A tangible value-added service that can help attract and/or retain one's patients is a reward point program, which is a successful marketing tool used by many high-end retailers and other for-profit entities.
"Each patient should feel they are valued and important regardless of whether they are seeking a facial or a facelift," Dr. Chatham says. "Then the practice can couple the primary service with a reward — a skincare product or a facial or skincare samples or a gift card." Other, more subtle, value-added perks include giving the patient uninterrupted time, sharing additional helpful information with them and, when appropriate, calling them later to see how they are doing.
"Ultimately, our customer service should rival the best that other sectors offer. When patients like the way they were treated and receive a good result for their investment, then they are likely to speak positively about their physician. Hopefully all of us try to improve each day we are in practice," Dr. Chatham says.
The surgeon should never skimp on the medical history if he or she wants to clearly convey that the whole person — and not the body part slated for surgery — is of utmost importance, Dr. Foglietti says.
"A thorough medical history and review of medications is paramount. Medical clearance from subspecialists — i.e., cardiology, rheumatology, psychiatry, etc. — should be initiated by your office and discussed with the patient at the initial and subsequent office visits. By the time the patient's surgery date and anesthesia evaluation arrive, consults and clearances should have been reviewed," Dr. Foglietti says "This tells a patient that their health is more important than a cosmetic outcome. Don't hesitate to delay or even cancel a surgery if health concerns arise."
SOCIAL NETWORKING Some physicians are employing social networking sites such as Facebook as a way to help patients and prospective patients feel connected to them. This may seem like a way to provide added value to patients without necessarily spending additional time with the patients, but experts say that care must be taken to ensure medical advice is not dispensed in this type of forum, and that patients who are less than satisfied with an outcome do not use the site to denigrate the surgeon's professional reputation.
"You cannot have a 24-hour open consultation available," Dr. Foglietti says. "Round-the-clock availability for emergencies is one thing, but giving patients total access at all times can create and contribute to obsessive behavior. Social media is not private enough to conduct medical care and treatment. Evaluating a patient in a structured environment in the office setting maintains a formality that is needed for appropriate and professional interaction."
Dr. Chatham suggests that while comments on Facebook or tweets on Twitter can offer additional means of "support" in matters that are neither time-sensitive nor procedure-specific, the most important social interaction between a physician and patient is still that which occurs face-to-face in the office or the surgical suite.
It's also important for the physician to get to know his or her patients as well as possible, Dr. Chatham says. "The level of care — and the patient's experience — will be enhanced immeasurably by this," he says.
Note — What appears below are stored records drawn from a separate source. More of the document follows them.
/-- Held messages go on once an entry lets them. -/
def State.retryRelays (s : State) : State :=
  s.fab.relayHeld.foldl State.relayOn { s with fab := { s.fab with relayHeld := [] } }

/-! ## Messages as flits (R376, R134, R136, R338) -/

/-- The data flits of bytes: one that holds a poisoned byte has the poison kind (R49). What follows the last byte is not stated. -/
def dataFlits (kind : BitVec 4) (fill : BitVec 128) (bs : EngBytes) : List (BitVec 4 × BitVec 128) :=
  (flitsOf bs).map fun c =>
    (if c.any (·.2) then 0xE else kind, BitVec.ofNat 128 (ofBytes (c.map (·.1)) + fill.toNat * 2 ^ (8 * c.length)))

/-- The four data flits of a line; one that holds a poisoned byte has the poison kind. -/
def lineFlits (kind : BitVec 4) (l : BitVec 512) (poison : BitVec 64) : List (BitVec 4 × BitVec 128) :=
  (List.range 4).map fun i => (if poison.extractLsb' (16 * i) 16 = 0 then kind else 0xE, l.extractLsb' (128 * i) 128)

/-- Bytes with the places among them that are poisoned. -/
def withPoison (bs : List Byte) (bad : List Nat) : EngBytes := bs.zipIdx.map fun x => (x.1, bad.contains x.2)

/-- The elements of a part as bytes. -/
def partBytes (c : CollPeer) : EngBytes :=
  (c.elems.zipIdx.map fun x => (bytesOf (typeSize c.ety) x.1.toNat).map fun b => (b, c.poison.contains x.2)).flatten

/-- The flits of message i that leaves the device, its header first. The layout of the headers is not stated (assumption 95). -/
def packetOf (i : Nat) (m : OutMsg) : Option Packet :=
  let hdr := Config.flitBits i 0
  let fill := Config.flitBits i 1
  let packet := fun (dev : Fin 64) (kind : BitVec 4) (l : List (BitVec 4 × BitVec 128)) (op : Option Nat) =>
    some (⟨dev, (kind, hdr) :: l, op, none, true⟩ : Packet)
  match m with
  | .request dev r => packet dev 0x4 ((lineFlits 0x4 r.data r.pois).take (requestFlits r.kind)) none
  | .reply dev _ d bad => packet dev 0x5 (lineFlits 0x5 d bad) none
  | .refusal dev _ _ => packet dev 0x5 [] none
  | .delta dev d => packet dev 0x6 (lineFlits 0x6 d.xor 0) none
  | .parityAck dev _ => packet dev 0x7 [] none
  | .message dev op _ _ _ bs bad => packet dev 0x2 (dataFlits 0x3 fill (withPoison bs bad)) (some op)
  | .collective dev _ c => packet dev 0x2 (dataFlits 0x3 fill (partBytes c)) none
  | .flit _ _ _ => none
  | .msix _ => none
  | .hostData _ => none
  | .busData _ => none
  | .rekey _ _ _ => none
  | .podCopy _ _ => none

/-- The device that a parity acknowledgement goes to. -/
def OutMsg.ackDev : OutMsg → Option (Fin 64)
  | .parityAck dev _ => some dev
  | _ => none

/-- Cuts messages into packets; up to eight parity acknowledgements for one device share a flit (R136). `acks` lists the devices with a flit
that has room, and for how many more. -/
def packetsFrom (i : Nat) (acks : List (Nat × Nat)) : List OutMsg → List Packet
  | [] => []
  | m :: l =>
    match m.ackDev with
    | some d =>
      let room := look 0 d.val acks
      if 0 < room then packetsFrom (i + 1) (put d.val (room - 1) acks) l
      else (packetOf i m).toList ++ packetsFrom (i + 1) (put d.val 7 acks) l
    | none => (packetOf i m).toList ++ packetsFrom (i + 1) acks l

/-- The messages that have left since the last slot become packets, but for those to members that the pod has lost. -/
def State.packetize (s : State) : State :=
  let ps := packetsFrom s.fab.flitted [] (s.outbox.drop s.fab.flitted)
  { s with fab := { s.fab with
      flitted := s.outbox.length, txq := s.fab.txq ++ ps.filter fun p => flag s.fab.podmask p.dest.val } }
POSTOP IMPORTANCE Value-added care is not all about the interaction that goes into attracting patients and making them feel comfortable and valued leading up to surgery. Postop management is also crucial. "The post-procedure patient will need ongoing positive support by the physician for some time afterwards, and even more support if there is a problem or perceived problem," Dr. Chatham says. "In today's world of digital answering machines and hurried appointments, the sound of your doctor's voice calling to check on you after a procedure is very reassuring, and, ultimately," he says, "isn't this what patients come to us for?"